Les polytechniciens sont-ils vraiment des militaires ? C’est l’une des questions en creux soulevée par le rapport annuel de la Cour des comptes diffusé fin février. Ainsi, les magistrats financiers pointent le fil ténu reliant le ministère des Armées à la prestigieuse école bicentenaire "dont les élèves ingénieurs français servent sous statut militaire et sont rémunérés à ce titre."

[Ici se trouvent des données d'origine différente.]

/-- The whole machine. -/
structure Mach where
  mslot : Nat
  host : HostSide
  journal : Journal
  keepers : Keepers
  cold : ColdStage
  warm : Warm
  links : Links
  cmds : List HostCmd
  /-- Launch queues of priority 0-3, heads first (R101). -/
  launch : List (List Waiting)
  ctxs : List Ctx
  traces : List Trace
  /-- WATCH commands taken for contexts not yet placed: ASID, watchpoint number, registers (R398). -/
  kept : List (BitVec 8 × Nat × Watch)
  /-- Contexts that RSTEP.WRITE has changed, as they stood before it, with the warm lines that a restore undoes: it may still fail (R201). -/
  aside : List (Ctx × List (Nat × BitVec 512))
  deriving DecidableEq, Repr

/-- What is left to do in the present MSLOT: the model's own (log 1). -/
inductive Task where
  /-- The events of the module, the resumes and starts that are due, then the slots of the contexts, then the next MSLOT. -/
  | globals
  | resumes
  | slots
  | advance
  /-- Asynchronous events whose posts a wait of the same MSLOT sees, and restarts (R181, R322); then the untimetabled agents act (R216). -/
  | arrivals
  | agents
  /-- A read by the host through the window base that stood when it arrived (R22). -/
  | hostRead (base : BitVec 11) (i : Instr)
  /-- An event, or a timetabled effect that is due. -/
  | event (i : Instr)
  /-- One slot of the context in slot `k`: its stages. -/
  | openSlot (k : Nat)
  | homes (k : Nat)
  | landings (k : Nat)
  | issues (k : Nat)
  /-- The word of one stream of one core issues. -/
  | issue (k j : Nat) (st : Stream)
  | rows (k : Nat)
  | close (k : Nat)
  /-- Reads at their homes, after every write and atomic of the slot (R221); then the slot is over. -/
  | reads (k : Nat)
  | commit (k : Nat)
  deriving DecidableEq, Repr

/-- An input of an untimetabled agent, and the MSLOT at which it acts (log 1). -/
structure Input where
  mslot : Nat
  op : Instr
  deriving DecidableEq, Repr

/-- The instruction that is issuing: context slot, core index, stream, its word. -/
structure Issue where
  k : Nat
  j : Nat
  st : Stream
  word : W32
  deriving DecidableEq, Repr

/-- The state of the model: the machine, and what the model needs to take it one micro-step at a time (log 1, 6). -/
structure State where
  now : Mach
  /-- The machine as it stood when the present slot of the present context opened (R127). -/
  snap : Option Mach
  todo : List Task
  inputs : List Input
  cur : Option Issue
  /-- The causes that have arisen in the present slot, and whether a wait or a release asks for a dwell: wheels, kind. -/
  causes : List Cause
  dwell : Option (Nat × Nat)
  deriving DecidableEq, Repr

/-! Values at reset. -/

def HQueue.reset : HQueue := { base := 0, log2n := 6, cls := 2, en := false, tail := 0, head := 0, dropped := 0, ovr := false, last := none }

def Ring.reset : Ring := { log2n := 6, base := 0, prod := 0, cons := 0, ovf := 0, recs := [], held := [], taken := [] }

def Port.reset : Port :=
  { next := [], expect := [], replay := [], heldOut := [], heldIn := [], failed := 0, retraining := false, wire := [] }
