/-- The context freezes at its present slot with the causes that arose there (R127, R173-R175, R178). -/
def Ctx.freeze (x : Ctx) (mslot : Nat) (causes : List Cause) : Ctx :=
  match reported causes with
  | none => x
  | some rep =>
    { x with
      run := .frozen mslot none
      cores := x.cores.map fun c => if c.idle then c else { c with record := recordOf causes rep c }
      stops := x.stops.filter fun q => x.cslot < q.slot || (causeClass q.cause.code == 2 && q.cause.code != rep.code)
      header := { x.header with
        cause := rep.code, core := rep.core, cslot := x.cslot, mslot, freezes := x.header.freezes + 1, detail := rep.detail
        service := if rep.code = 0x33 then rep.detail.toNat else 0
        spill := rep.code == 0x33 && rep.port == 16
        ack := false, serviced := false
        held := rep.code == 0x23 || rep.code == 0x34
          || (x.header.debugged && !x.reversing && rep.code != 0x21 && rep.code != 0x22 && (isFault rep.code || isSlip rep.code))
        resume := false } }

/-- A disposition of R172 and R127: the cause ends the context unless the debugger has it. -/
def planError (code : Nat) : Bool := code = 3 || code = 4 || code = 5 || code = 6 || code = 7 || code = 10
def fatalCode (code : Nat) : Bool := planError code || (decide (0x10 ≤ code) && decide (code ≤ 0x20))

/-- A thaw is requested: the context resumes at the first MSLOT that keeps its phase, 64 slots or more later (R177). -/
def Ctx.thaw (x : Ctx) (mslot : Nat) : Ctx :=
  match x.run with
  | .frozen since _ => { x with run := .frozen since (some mslot) }
  | _ => x

/-- The first MSLOT m at or after `t` with m = a (mod 4,096). -/
def alignTo (t a : Nat) : Nat := t + (a + 4096 - t % 4096) % 4096

/-- The MSLOT at which a thawed context resumes (R177). -/
def resumeAt (since thaw : Nat) : Nat := alignTo (thaw + 64) (since % 4096)

/-- The context runs again; its stop has moved its origin (R106, R177). -/
def Ctx.resume (x : Ctx) (mslot : Nat) : Ctx := { x with run := .running, origin := mslot - x.cslot }

/-! Issuing an instruction. -/

/-- A cause that the issuing instruction raises. -/
structure Trouble where
  code : Nat
  detail : W64
  /-- The port of R175; 16 marks the full log of R196, whose port field is 0. -/
  port : Nat
  deriving DecidableEq, Repr

/-- Why an instruction does not issue: a cause, two slips at once (R128), or a wait that makes the context dwell (R324). -/
inductive Stall where
  | cause (t : Trouble)
  | both (t u : Trouble)
  | dwell
  deriving DecidableEq, Repr

def trouble (code : Nat) : Stall := .cause { code, detail := 0, port := 0 }
def troubleAt (code detail : Nat) : Stall := .cause { code, detail := BitVec.ofNat 64 detail, port := 0 }
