-- ==== Sys2Proof/Machine/Rows.lean ====
section
/-! DEFINITION. The rows of instructions in flight: operand reads row by row, results, sends to outbound ports, and the cold reads
of crossings (R129, R155, R336-R360, R365-R371). -/

namespace Sys2Proof.Machine

/-! Reading sources (R129, R338, R365). -/

/-- One more filler row delivered, saturating (R129). -/
def fillUp (n : BitVec 32) : BitVec 32 := if n = BitVec.allOnes 32 then n else n + 1

/-- One pop of inbound port `p`: the next entry, or filler from an empty lenient port; an empty strict port slips with cause 1. -/
def Core.pop (c : Core) (p : Nat) : Except Trouble (Core × Option Row) :=
  let q := c.inp p
  match q.entries with
  | e :: r => .ok (c.setInp p { q.release 1 with entries := r, popped := q.popped + 1 }, some e.value)
  | [] =>
    if q.lenient then .ok (c.setInp p { q with fill := fillUp q.fill }, none)
    else .error { code := 1, detail := 0, port := p }

/-- Row `r` of each source field; fields that name one port share its one pop of the row. -/
def Core.fetch (c : Core) (r : Nat) : List (BitVec 4) → List (Nat × Option Row) → Except Trouble (Core × List (Option Row))
  | [], _ => .ok (c, [])
  | s :: rest, got => do
    if s.toNat < 8 then
      let (d, l) ← c.fetch r rest got
      .ok (d, some (c.tile s.toNat r) :: l)
    else
      let p := s.toNat - 8
      match got.find? fun g => g.1 == p with
      | some g =>
        let (d, l) ← c.fetch r rest got
        .ok (d, g.2 :: l)
      | none =>
        let (d, v) ← c.pop p
        let (e, l) ← d.fetch r rest ((p, v) :: got)
        .ok (e, v :: l)

/-! Results of vector rows. -/

/-- A row's value, its flags, and its bit mask where lanes are written in part. -/
structure RowOut where
  value : Nat
  flags : Flags
  fine : Option Nat

def RowOut.plain (v : Nat) : RowOut := { value := v, flags := 0, fine := none }

/-- Elements `i` of width `w`, each computed if its lane is enabled; a masked-out element raises nothing (R252, R339). -/
def elementwise (w : Nat) (m : BitVec 64) (f : Nat → Nat × Flags) : RowOut :=
  let l := (List.range (2048 / w)).map fun i => if m.getLsbD (i * w / 32) then f i else (0, 0)
  { value := pack w (l.map (·.1)), flags := l.foldl (fun a e => a ||| e.2) 0, fine := none }

/-- varith (R340, R341). -/
def arithRow (fn : VarithFn) (fmt : VFmt) (m : BitVec 64) (a b c : Nat) : RowOut :=
  let w := viewWidth fmt
  elementwise w m fun i => match viewShape fmt with
    | some s => floatArith fn s (elem w i a) (elem w i b) (elem w i c)
    | none => (intArith fn w (elem w i a) (elem w i b) (elem w i c), 0)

Tutelle trop "lointaine" du ministère des Armées

Entre autres observations, la Cour des comptes relève que "l’École Polytechnique ne forme plus qu’un nombre limité d’élèves pour le compte du ministère des Armées, seulement 7% de la promotion sortie d’école en 2018, soit 15 postes." Elle ajoute : "Au-delà des sept mois de stage au sein des armées (en début de scolarité) et de leur participation aux cérémonies militaires, la contribution des élèves en tant qu’élèves officiers de l’armée française est très réduite." En outre, le ministère des Armées est "accusé" d’exercer une "tutelle lointaine", "peu diligente voire passive" quant au regard porté sur la gestion de l’X.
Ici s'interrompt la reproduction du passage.